The essential ingredient is the political will to end the nuclear threat completely, says Secretary of State Condoleezza Rice.
"We have made progress on disablement [of the Yongbyon nuclear facilities]. But we do now need the declaration of the North Koreans that would be complete and would, in its accuracy, show us that there is a way forward," Rice says.
The North Koreans have disabled the Yongbyon nuclear facilities, but they are also required in the second phase of a multilateral 2005 agreement to produce a declaration of their entire nuclear program. In return, North Korea would receive 1 million tons of heavy fuel oil and the termination of some U.S. sanctions. The full agreement commits North Korea to abandon all nuclear weapons and development programs for economic and diplomatic benefits.
Rice has said that the United States also has pledged to meet with North Korean leaders one-on-one to foster better security relations and a lessening of tensions.
North Korea has produced weapons-grade plutonium at Yongbyon, which can be used to construct a nuclear weapon. Uranium enrichment creates a means for developing fissile materials used in nuclear weapons. The United States also wants to be certain of any previous transfers of nuclear technology by the North Koreans.
"I can tell you that I have affirmed at every stop that I believe that the progress that we have made thus far, particularly on the disablement, is worthy of our continued efforts to move this process forward," Rice said during a joint briefing with Japanese Foreign Minister Masahiko Komura in Tokyo February 27.
The secretary was completing the final stop of a three-nation visit to Northeast Asia after meeting with senior government officials in South Korea and China. Rice held extensive talks with Asian leaders on an array of regional security and political issues, but the Six-Party Talks on North Korea was at the center of her efforts.
"Given that we are going to move on to a more difficult phase even than the disabling phase, which will have to have the accounting for the material that was made, for weaponization and for dismantlement in a verifiable way, we need to establish confidence in this phase that there is a prospect for real denuclearization in the next phase," Rice said.
"That is also the phase in which there is anticipated to be considerable talk about political engagement on the way to normalization [of relations between the United States and North Korea]," she said.
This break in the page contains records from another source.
-- ==== Sys2Proof/Tests/Slice0.lean ====
section
/-!
SUPPORT. Tests: ill-formed commands that each check of WellFormed refuses; single steps of the worked sequences of spec/,
with the results that the spec prints; and, for every statement with hypotheses, operands and a state that meet them.
-/

namespace Sys2Proof.Tests.Slice0

set_option Elab.async false

open Sys2Proof Sys2Proof.Machine

set_option maxRecDepth 20000

/-! ### Helpers -/

/-- The state a command leads to. -/
def run (c : Instr) (s : State) : State := match exec c s with | .next t => t | _ => State.reset

/-- An addressed command's sender. -/
def src (centre : Nat) : Sender := ⟨0, BitVec.ofNat 8 centre, 7, false⟩

/-- A broadcast's sender. -/
def all : Sender := ⟨0, 1, 7, true⟩

/-- A digitizer frame with the same sample on every channel. -/
def dig (seq : Byte) (x : Int) (fault : Bool) : DigFrame := ⟨seq, Six.fill x, Six.fill false, fault⟩

/-- Its bytes. -/
def bytes (seq : Byte) : List Byte := encodeDigFrame (dig seq 0 false)

/-- A strobe of the list, with or without its frame. -/
def strobe (seq : Byte) (held : Bool) : Strobe :=
  ⟨seq, ⟨1, 0⟩, .locked, false, false, if held then some (dig seq 0 false) else none⟩

/-- The reset state with a strobe list, and 39 as the last accepted sequence. -/
def withList (l : List Strobe) (next : Byte) : State :=
  { State.reset with sif := { Cold.sif 200 with strobes := l, nextSeq := next, lastAccepted := some 39 } }

/-- One strobe outstanding, and a change of the state. -/
def front (f : State → State) : State := f (withList [strobe 40 false] 41)

/-- The sequence numbers of the list, with the entries that hold a frame. -/
def listOf (s : State) : List (Byte × Bool) := s.sif.strobes.map fun e => (e.seq, e.frame.isSome)

theorem arrives (f : State → State) (h : (f (withList [strobe 40 false] 41)).sif = (withList [strobe 40 false] 41).sif)
    (hs : (f (withList [strobe 40 false] 41)).supply = .on) :
    FrontArrives (bytes 40) (dig 40 0 false) (strobe 40 false) [] (front f) where
  supply := hs
  decoded := by decide +kernel
  strobes := by rw [front, h]; rfl
  empty := rfl
  sequence := rfl
  behind := by simp
  good := rfl

theorem accepted (centre : Nat) (h : 1 ≤ (BitVec.ofNat 8 centre).toNat ∧ (BitVec.ofNat 8 centre).toNat ≤ 15) (c : Command)
    (s : State) (hs : s.supply = .on) (hr : s.lnk.replies.length < 6) : Accepted (src centre) c s :=
  ⟨hs, h, fun _ => hr, fun h => absurd h (by simp [src])⟩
Rice said that as the process of shutting down North Korea's nuclear programs continues, progress can be made toward ending the state of war on the Korean Peninsula, and the building of long-term normalization. She said it would be worthwhile to institutionalize some of the cooperation among the various parties who have been part of the Six-Party Talks, which include China, Japan, North and South Korea, Russia and the United States.
"Cooperation among the major powers in this region on issues like counterterrorism, [weapons] proliferation, perhaps even disaster relief could benefit Northeast Asia," Rice said.
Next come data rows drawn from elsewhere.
-- ==== Sys2Proof/Machine/Bits.lean ====
section
/-! DEFINITION. Bit fields, sign extension and byte order (R5: bit 0 is the least significant, bytes are little-endian). -/

namespace Sys2Proof

/-- Bits [lo + len − 1 : lo] of a word, as a number. -/
def bf {n : Nat} (w : BitVec n) (lo len : Nat) : Nat := (w.extractLsb' lo len).toNat

/-- Bit `i` of a word. -/
def bit {n : Nat} (w : BitVec n) (i : Nat) : Bool := w.getLsbD i

/-- A word of `n` bits whose bits [lo + len − 1 : lo] are 1. -/
def fieldMask (n lo len : Nat) : BitVec n := BitVec.ofNat n (2 ^ len - 1) <<< lo

/-- Writes `v` into bits [lo + len − 1 : lo]; the other bits keep their values. -/
def setBf {n : Nat} (w : BitVec n) (lo len v : Nat) : BitVec n :=
  (w &&& ~~~(fieldMask n lo len)) ||| (BitVec.ofNat n (v % 2 ^ len) <<< lo)

/-- Writes one bit. -/
def setBit {n : Nat} (w : BitVec n) (i : Nat) (b : Bool) : BitVec n := setBf w i 1 (if b then 1 else 0)

/-- The bits of `new` under the mask, and of `old` elsewhere. -/
def merge {n : Nat} (mask old new : BitVec n) : BitVec n := (old &&& ~~~mask) ||| (new &&& mask)

/-- A number read as a signed value of `n` bits. -/
def sext (n v : Nat) : Int := (BitVec.ofNat n v).toInt

/-- The low `n` bytes of a number, lowest first (R5). -/
def bytesOf : Nat → Nat → List Byte
  | 0, _ => []
  | n + 1, v => BitVec.ofNat 8 v :: bytesOf n (v / 256)

/-- The bytes of a word, lowest first (R5). -/
def bytesIn (n : Nat) (w : BitVec (8 * n)) : List Byte := bytesOf n w.toNat

/-- The number that a byte string spells, lowest byte first (R5). -/
def natOf : List Byte → Nat
  | [] => 0
  | b :: r => b.toNat + 256 * natOf r

/-- The number in `n` bytes of a byte string from offset `o`. -/
def num (b : List Byte) (o n : Nat) : Nat := natOf ((b.drop o).take n)

/-- Every byte from offset `o` on, `n` of them, is zero. -/
def zeros (b : List Byte) (o n : Nat) : Bool := ((b.drop o).take n).all (fun x => decide (x = 0))

/-- Ceiling division. -/
def ceilDiv (a b : Nat) : Nat := (a + b - 1) / b

/-- Rounds up to a multiple. -/
def roundUp (a b : Nat) : Nat := ceilDiv a b * b

/-- A counter of R88: it saturates at all ones. -/
def satAdd (w : W64) (n : Nat) : W64 :=
  if w.toNat + n < 2 ^ 64 then BitVec.ofNat 64 (w.toNat + n) else BitVec.allOnes 64

/-- Replaces the element at an index; other indices keep theirs. -/
def setNth {α : Type} : List α → Nat → α → List α
  | [], _, _ => []
  | _ :: r, 0, v => v :: r
  | x :: r, n + 1, v => x :: setNth r n v

/-- Ascending numbers below `n`. -/
def upto (n : Nat) : List Nat := List.range n

end Sys2Proof
end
Rice also said that the United States is in close consultation with its allies in the Six-Party Talks. "And any steps that the United States will take, we will be consulting with our allies as we contemplate taking them. We believe that if all parties are prepared to exercise political will, that we can achieve considerable progress toward the denuclearization of the Korean Peninsula," she said.
Progress was being made on the second phase to such an extent that Rice asked Assistant Secretary of State for East Asian and Pacific Affairs Christopher Hill to stay in Beijing a day longer to wrap up additional details before traveling on to Bangkok, Thailand, and to Hanoi and Ho Chi Minh City in Vietnam.